Now, let’s put all these columns together into a single data set to make it easier for us to answer our question.

`All Data Set's Combined` <- Batting%>%
  filter(playerID %in% `Top Contenders`$playerID)%>%
  group_by(playerID)%>%
  summarize("Career Total HR's" = sum(HR), 
            "Career Total AB's"= sum(AB), 
            "Career Total SO's" = sum(SO),
            "AB per HR" = `Career Total AB's`/ `Career Total HR's`,
            "SO per HR" = `Career Total SO's`/ `Career Total HR's`, 
            "20 or more HR hit consecutively" = max_conse(HR, 20), 
            "30 or more HR hit consecutively" = max_conse(HR, 30), 
            "40 or more HR hit consecutively" = max_conse(HR, 40), 
            "50 or more HR hit consecutively" = max_conse(HR, 50), 
            "60 or more HR hit consecutively" = max_conse(HR, 60))

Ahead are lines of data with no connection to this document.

-- ==== Sys2Proof/Laws/Map.lean ====
section
/-! SUPPORT. Laws of the sparse maps: a read after a write, and the canonical form. -/
namespace Sys2Proof.Machine

@[simp] theorem mget_nil {α : Type} (d : α) (k : Nat) : mget d [] k = d := rfl

/-- A read at the key just written. -/
@[simp] theorem mget_mset_same {α : Type} [DecidableEq α] (d : α) (m : SMap α) (k : Nat) (v : α) :
    mget d (mset d m k v) k = v := by
  induction m with
  | nil => by_cases h : v = d <;> simp [mset, mget, h]
  | cons e m ih =>
    obtain ⟨a, w⟩ := e
    rcases Nat.lt_trichotomy k a with h | h | h
    · by_cases hv : v = d
      · simpa [mset, mget, h, hv, Nat.ne_of_lt h] using ih
      · simp [mset, mget, h, hv]
    · by_cases hv : v = d <;> simp [mset, mget, h, hv]
      subst h; simpa [hv] using ih
    · simp [mset, mget, Nat.lt_asymm h, Nat.ne_of_gt h, ih]

/-- A read at another key, whatever its default. -/
theorem mget_mset_other {α : Type} [DecidableEq α] (d d' : α) (m : SMap α) (k j : Nat) (v : α) (h : j ≠ k) :
    mget d' (mset d m k v) j = mget d' m j := by
  induction m with
  | nil => by_cases hv : v = d <;> simp [mset, mget, hv, h]
  | cons e m ih =>
    obtain ⟨a, w⟩ := e
    simp only [mset]
    split
    · split <;> simp [mget, h, ih]
    · split
      · rename_i hk; subst hk
        split <;> simp [mget, h, ih]
      · simp [mget, ih]

/-- A read after a write, at any key. -/
theorem mget_mset {α : Type} [DecidableEq α] (d : α) (m : SMap α) (k j : Nat) (v : α) :
    mget d (mset d m k v) j = if j = k then v else mget d m j := by
  split
  · next h => rw [h, mget_mset_same]
  · next h => exact mget_mset_other d d m k j v h

/-- What a write lists: the pair written, or what was listed before. -/
theorem mset_keys {α : Type} [DecidableEq α] (d : α) (m : SMap α) (k : Nat) (v : α) (e : Nat × α) (h : e ∈ mset d m k v) :
    e = (k, v) ∨ e ∈ m := by
  induction m with
  | nil => simp only [mset] at h; split at h <;> simp_all
  | cons x m ih =>
    obtain ⟨a, w⟩ := x
    simp only [mset] at h
    split at h
    · split at h
      · rcases List.mem_cons.1 h with h | h
        · exact Or.inr (by simp [h])
        · exact (ih h).imp id (List.mem_cons_of_mem _)
      · simpa using h
    · split at h
      · split at h
        · exact (ih h).imp id (List.mem_cons_of_mem _)
        · rcases List.mem_cons.1 h with h | h
          · exact Or.inl h
          · exact Or.inr (List.mem_cons_of_mem _ h)
      · rcases List.mem_cons.1 h with h | h
        · exact Or.inr (by simp [h])
        · exact (ih h).imp id (List.mem_cons_of_mem _)

/-- A write of the default lists nothing new. -/
theorem mset_ne {α : Type} [DecidableEq α] (d : α) (m : SMap α) (k : Nat) (v : α) (hv : v = d) (e : Nat × α) (h : e ∈ mset d m k v) :
    e ∈ m := by
  induction m with
  | nil => simp [mset, hv] at h
  | cons x m ih =>
    obtain ⟨a, w⟩ := x
    simp only [mset, hv, if_true] at h
    split at h
    · rcases List.mem_cons.1 h with h | h
      · simp [h]
      · exact List.mem_cons_of_mem _ (ih (hv ▸ h))
    · split at h
      · exact List.mem_cons_of_mem _ (ih (hv ▸ h))
      · rcases List.mem_cons.1 h with h | h
        · simp [h]
        · exact List.mem_cons_of_mem _ (ih (hv ▸ h))

/-- Strictly rising keys. -/
abbrev rising {α : Type} (m : SMap α) : Prop := m.Pairwise (fun x y => x.1 < y.1)

/-- A write keeps the keys rising. -/
theorem mset_rising {α : Type} [DecidableEq α] (d : α) (m : SMap α) (k : Nat) (v : α) (h : rising m) : rising (mset d m k v) := by
  induction m with
  | nil => simp only [mset]; split <;> simp [rising]
  | cons x m ih =>
    obtain ⟨a, w⟩ := x
    have h1 := List.pairwise_cons.1 h
    simp only [mset]
    split
    · next hk =>
      split
      · next hv =>
        refine List.pairwise_cons.2 ⟨fun e he => h1.1 e (mset_ne d m k v hv e he), ih h1.2⟩
      · refine List.pairwise_cons.2 ⟨?_, h⟩
        intro e he
        rcases List.mem_cons.1 he with rfl | he
        · exact hk
        · exact Nat.lt_trans hk (h1.1 e he)
    · split
      · next hk =>
        subst hk
        split
        · exact ih h1.2
        · exact List.pairwise_cons.2 ⟨h1.1, h1.2⟩
      · next hlt hne =>
        refine List.pairwise_cons.2 ⟨?_, ih h1.2⟩
        intro e he
        rcases mset_keys d m k v e he with rfl | he
        · show a < k; omega
        · exact h1.1 e he

/-- Canonical form, as two facts. -/
theorem mwf_iff {α : Type} [DecidableEq α] (d : Nat → α) (m : SMap α) :
    mwf d m = true ↔ (∀ e ∈ m, e.2 ≠ d e.1) ∧ rising m := by
  simp [mwf, rising]

/-- A write keeps the canonical form, with a default of each key. -/
theorem mset_wf {α : Type} [DecidableEq α] (d : Nat → α) (m : SMap α) (k : Nat) (v : α) (h : mwf d m = true) :
    mwf d (mset (d k) m k v) = true := by
  rw [mwf_iff] at h ⊢
  refine ⟨fun e he => ?_, mset_rising _ _ _ _ h.2⟩
  by_cases hv : v = d k
  · exact h.1 e (mset_ne _ _ _ _ hv e he)
  · rcases mset_keys _ _ _ _ e he with rfl | he
    · exact hv
    · exact h.1 e he

/-- Dropping entries keeps the canonical form. -/
theorem mdrop_wf {α : Type} [DecidableEq α] (d : Nat → α) (q : Nat → Bool) (m : SMap α) (h : mwf d m = true) :
    mwf d (mdrop q m) = true := by
  rw [mwf_iff] at h ⊢
  exact ⟨fun e he => h.1 e (List.mem_of_mem_filter he), h.2.filter _⟩

/-- A dropped key reads as its default, and another key as before. -/
theorem mget_mdrop {α : Type} (d : α) (q : Nat → Bool) (m : SMap α) (j : Nat) :
    mget d (mdrop q m) j = if q j then d else mget d m j := by
  induction m with
  | nil => simp [mdrop, mget]
  | cons e m ih =>
    obtain ⟨a, w⟩ := e
    simp only [mdrop, List.filter] at ih ⊢
    by_cases hq : q a = true
    · simp only [hq, Bool.not_true, ih]
      by_cases hj : j = a
      · subst hj; simp [hq]
      · simp [mget, hj]
    · simp only [Bool.not_eq_true] at hq
      simp only [hq, Bool.not_false, mget]
      by_cases hj : j = a
      · subst hj; simp [hq]
      · simp [hj, ih]

/-- Equal contents are equal data: two maps in canonical form that read alike at every key are equal. -/
theorem mget_ext {α : Type} [DecidableEq α] (d : Nat → α) (m n : SMap α) (hm : mwf d m = true) (hn : mwf d n = true)
    (h : ∀ k, mget (d k) m k = mget (d k) n k) : m = n := by
  rw [mwf_iff] at hm hn
  have key : ∀ (n : SMap α) (x : Nat × α), (∀ y ∈ n, x.1 < y.1) → (∀ dd, mget dd n x.1 = dd) := by
    intro n x hlt dd
    induction n with
    | nil => rfl
    | cons y n ih =>
      have hy := hlt y (by simp)
      obtain ⟨b, u⟩ := y
      simp only at hy
      simp only [mget, Nat.ne_of_lt hy, if_false]
      exact ih (fun z hz => hlt z (List.mem_cons_of_mem _ hz))
  induction m generalizing n with
  | nil =>
    cases n with
    | nil => rfl
    | cons y n =>
      have := h y.1
      simp [mget] at this
      exact absurd this.symm (hn.1 y (by simp))
  | cons x m ih =>
    cases n with
    | nil =>
      have := h x.1
      simp [mget] at this
      exact absurd this (hm.1 x (by simp))
    | cons y n =>
      have hm2 := List.pairwise_cons.1 hm.2
      have hn2 := List.pairwise_cons.1 hn.2
      rcases Nat.lt_trichotomy x.1 y.1 with hlt | heq | hlt
      · have h1 := h x.1
        have h2 : mget (d x.1) (y :: n) x.1 = d x.1 := key (y :: n) x (by
          intro z hz
          rcases List.mem_cons.1 hz with rfl | hz
          · exact hlt
          · exact Nat.lt_trans hlt (hn2.1 z hz)) _
        rw [h2] at h1
        simp [mget] at h1
        exact absurd h1 (hm.1 x (by simp))
      · have h1 := h x.1
        obtain ⟨a, v⟩ := x
        obtain ⟨b, u⟩ := y
        simp only at heq
        subst heq
        simp [mget] at h1
        subst h1
        congr 1
        refine ih n ⟨fun e he => hm.1 e (List.mem_cons_of_mem _ he), hm2.2⟩ ⟨fun e he => hn.1 e (List.mem_cons_of_mem _ he), hn2.2⟩ ?_
        intro k
        by_cases hk : k = a
        · subst hk
          rw [key m (k, v) hm2.1, key n (k, v) hn2.1]
        · have := h k
          simpa [mget, hk] using this
      · have h1 := h y.1
        have h2 : mget (d y.1) (x :: m) y.1 = d y.1 := key (x :: m) y (by
          intro z hz
          rcases List.mem_cons.1 hz with rfl | hz
          · exact hlt
          · exact Nat.lt_trans hlt (hm2.1 z hz)) _
        rw [h2] at h1
        simp [mget] at h1
        exact absurd h1.symm (hn.1 y (by simp))

end Sys2Proof.Machine
end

datatable(`All Data Set's Combined`)

Who is The Greatest Home Run Hitter of All Time?

Trying to answer this question is a hard one. You could ask five baseball enthusiasts the same question and you would get ten different answers. Do you put consistency on a higher pedestal than at bats per home run? Well, let me alter the full data set to what I consider most valuable to answer this question.

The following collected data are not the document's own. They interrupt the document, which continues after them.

/-! ### Registers -/

@[simp] theorem reg_setFace (s : State) (f : Nat) (x : Face) (r : RegId) (i : Nat) : (s.setFace f x).reg r i = s.reg r i := rfl
@[simp] theorem reg_modFace (s : State) (f : Nat) (g : Face → Face) (r : RegId) (i : Nat) : (s.modFace f g).reg r i = s.reg r i := rfl
@[simp] theorem reg_setGran (s : State) (k : Nat) (x : Gran) (r : RegId) (i : Nat) : (s.setGran k x).reg r i = s.reg r i := rfl
@[simp] theorem reg_emit (s : State) (o : Out) (r : RegId) (i : Nat) : (s.emit o).reg r i = s.reg r i := rfl
@[simp] theorem rd_setFace (s : State) (f : Nat) (x : Face) (g : Fld) (i : Nat) : (s.setFace f x).rd g i = s.rd g i := rfl
@[simp] theorem rd_modFace (s : State) (f : Nat) (h : Face → Face) (g : Fld) (i : Nat) : (s.modFace f h).rd g i = s.rd g i := rfl
@[simp] theorem rd_setGran (s : State) (k : Nat) (x : Gran) (g : Fld) (i : Nat) : (s.setGran k x).rd g i = s.rd g i := rfl
@[simp] theorem rd_emit (s : State) (o : Out) (g : Fld) (i : Nat) : (s.emit o).rd g i = s.rd g i := rfl

/-- A saturating count after an addition. -/
theorem rd_bumpBy_same (s : State) (f : Fld) (i n : Nat) (h : f.lo + f.wd ≤ 64) :
    (s.bumpBy f i n).rd f i = min (s.rd f i + n) (2 ^ f.wd - 1) := by
  rw [State.bumpBy, rd_wr_same _ _ _ _ h]
  have := Nat.two_pow_pos f.wd
  exact Nat.mod_eq_of_lt (by omega)

theorem rd_wrB_same (s : State) (f : Fld) (i : Nat) (b : Bool) (h : f.lo + f.wd ≤ 64) (hw : 0 < f.wd) :
    (s.wrB f i b).rd f i = if b then 1 else 0 := by
  rw [State.wrB, rd_wr_same _ _ _ _ h]
  have : 2 ≤ 2 ^ f.wd := by
    calc 2 = 2 ^ 1 := rfl
      _ ≤ 2 ^ f.wd := Nat.pow_le_pow_right (by decide) hw
  cases b <;> exact Nat.mod_eq_of_lt (by simp <;> omega)

theorem rd_bump_same (s : State) (f : Fld) (i : Nat) (h : f.lo + f.wd ≤ 64) : (s.bump f i).rd f i = min (s.rd f i + 1) (2 ^ f.wd - 1) :=
  rd_bumpBy_same s f i 1 h

/-- Two fields have no bit in common, and lie within a register. -/
def Fld.apart (f g : Fld) : Bool :=
  decide (f.lo + f.wd ≤ 64) && decide (g.lo + g.wd ≤ 64) && (decide (g.reg ≠ f.reg) || decide (g.lo + g.wd ≤ f.lo ∨ f.lo + f.wd ≤ g.lo))

theorem rd_wr_apart (s : State) (f g : Fld) (i j v : Nat) (h : f.apart g = true) : (s.wr f i v).rd g j = s.rd g j := by
  simp only [Fld.apart, Bool.and_eq_true, Bool.or_eq_true, decide_eq_true_eq] at h
  rcases h.2 with k | k
  · exact rd_wr_reg _ _ _ _ _ _ k
  · exact rd_wr_fld _ _ _ _ _ _ h.1.1 h.1.2 k

theorem rd_wrB_apart (s : State) (f g : Fld) (i j : Nat) (b : Bool) (h : f.apart g = true) : (s.wrB f i b).rd g j = s.rd g j :=
  rd_wr_apart _ _ _ _ _ _ h

theorem rd_bumpBy_apart (s : State) (f g : Fld) (i j n : Nat) (h : f.apart g = true) : (s.bumpBy f i n).rd g j = s.rd g j :=
  rd_wr_apart _ _ _ _ _ _ h

theorem rd_bump_apart (s : State) (f g : Fld) (i j : Nat) (h : f.apart g = true) : (s.bump f i).rd g j = s.rd g j :=
  rd_wr_apart _ _ _ _ _ _ h

theorem rd_wrB_ix (s : State) (f g : Fld) (i j : Nat) (b : Bool) (h : j ≠ i) : (s.wrB f i b).rd g j = s.rd g j := rd_wr_ix _ _ _ _ _ _ h
theorem rd_bumpBy_ix (s : State) (f g : Fld) (i j n : Nat) (h : j ≠ i) : (s.bumpBy f i n).rd g j = s.rd g j := rd_wr_ix _ _ _ _ _ _ h
theorem rd_bump_ix (s : State) (f g : Fld) (i j : Nat) (h : j ≠ i) : (s.bump f i).rd g j = s.rd g j := rd_wr_ix _ _ _ _ _ _ h

theorem reg_wrB_ne (s : State) (f : Fld) (r : RegId) (i j : Nat) (b : Bool) (h : r ≠ f.reg) : (s.wrB f i b).reg r j = s.reg r j :=
  reg_wr_ne _ _ _ _ _ _ h
theorem reg_bumpBy_ne (s : State) (f : Fld) (r : RegId) (i j n : Nat) (h : r ≠ f.reg) : (s.bumpBy f i n).reg r j = s.reg r j :=
  reg_wr_ne _ _ _ _ _ _ h
theorem reg_bump_ne (s : State) (f : Fld) (r : RegId) (i j : Nat) (h : r ≠ f.reg) : (s.bump f i).reg r j = s.reg r j :=
  reg_wr_ne _ _ _ _ _ _ h

/-- A register's fields after the register is set. -/
theorem rd_setReg_ne (s : State) (r : RegId) (i j : Nat) (v : Word) (g : Fld) (h : g.reg ≠ r) : (s.setReg r i v).rd g j = s.rd g j := by
  simp only [State.rd, reg_setReg_ne _ _ _ _ _ _ h]

end Sys2Proof.Machine
end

`Cleaning All Data Set's Combined`<- `All Data Set's Combined`%>%
  arrange(desc(`20 or more HR hit consecutively`), `AB per HR`)

datatable(`Cleaning All Data Set's Combined`)

The main thing I am looking for to help in answering this question is consistency and the amount of at bats needed to hit a home run. I was able to find two that fit my main idea of best home run hitter, ruthba01 (Babe Ruth) and bondsba01 (Barry Bonds). Let me make a data set that only contains these two so we can better compare them to each other.

`Top Two Contenders` <- `Cleaning All Data Set's Combined`%>%
  filter(`AB per HR` < 13, `20 or more HR hit consecutively` >14)

datatable(`Top Two Contenders`)

With these two left we can better pick the better home run hitter. As for their career totals, I think we can ignore these, since they are reasonably close to one another in value. We then move onto our AB per HR variable, and in this department Babe Ruth has a slight edge out from Barry Bonds. We now move onto the SO per HR variable, and again the values for both of them are too close to compare, so we’ll count them as equal. Next we have the consecutive variables. For the 20 variable they are very close to each other, so once again we cannot really call anyone a winner in this department. The 30 variable is where this gets interesting. There is a huge gap in between these two, a point goes towards Barry Bonds for this one. But, next we have something very odd. The 40 variable now goes towards Babe Ruth, a point goes to him. Now for the 50 variable, Babe Ruth, very slightly, beats Barry Bond in this aspect. And finally, for the 60 variable, we have a tie.

Now, what can we say from here on out? That really depends on who you ask. But, for me personally, I would have to pick Babe Ruth. His AB per HR is just slightly smaller than Barry Bond. And with the consecutive variables, there is a clear trend you can see with Babe Ruth’s while Barry Bond has an odd sort of trend.

Summary

We went over a lot in the Batting data set. We got to finally answer our question of, who is the best home run hitter of all time? We were able to answer this question by looking at the top home run hitters for seasons and for overall careers. We then merge this list together to see our top contenders. Then, we needed their total career at bats and strikeouts to compute the ratios of bat pats per home run and strike outs per home run. The lower these were the better it meant for our players. Then, the final computation we had to make was the consecutive season of home runs hit. Which was possible with our function we had made. With the given information laid out, others can come up with their own conclusions and what matters to them when answering our question. But, in my humble opinion, I would qualify Babe Ruth as the best home run hitter of all time.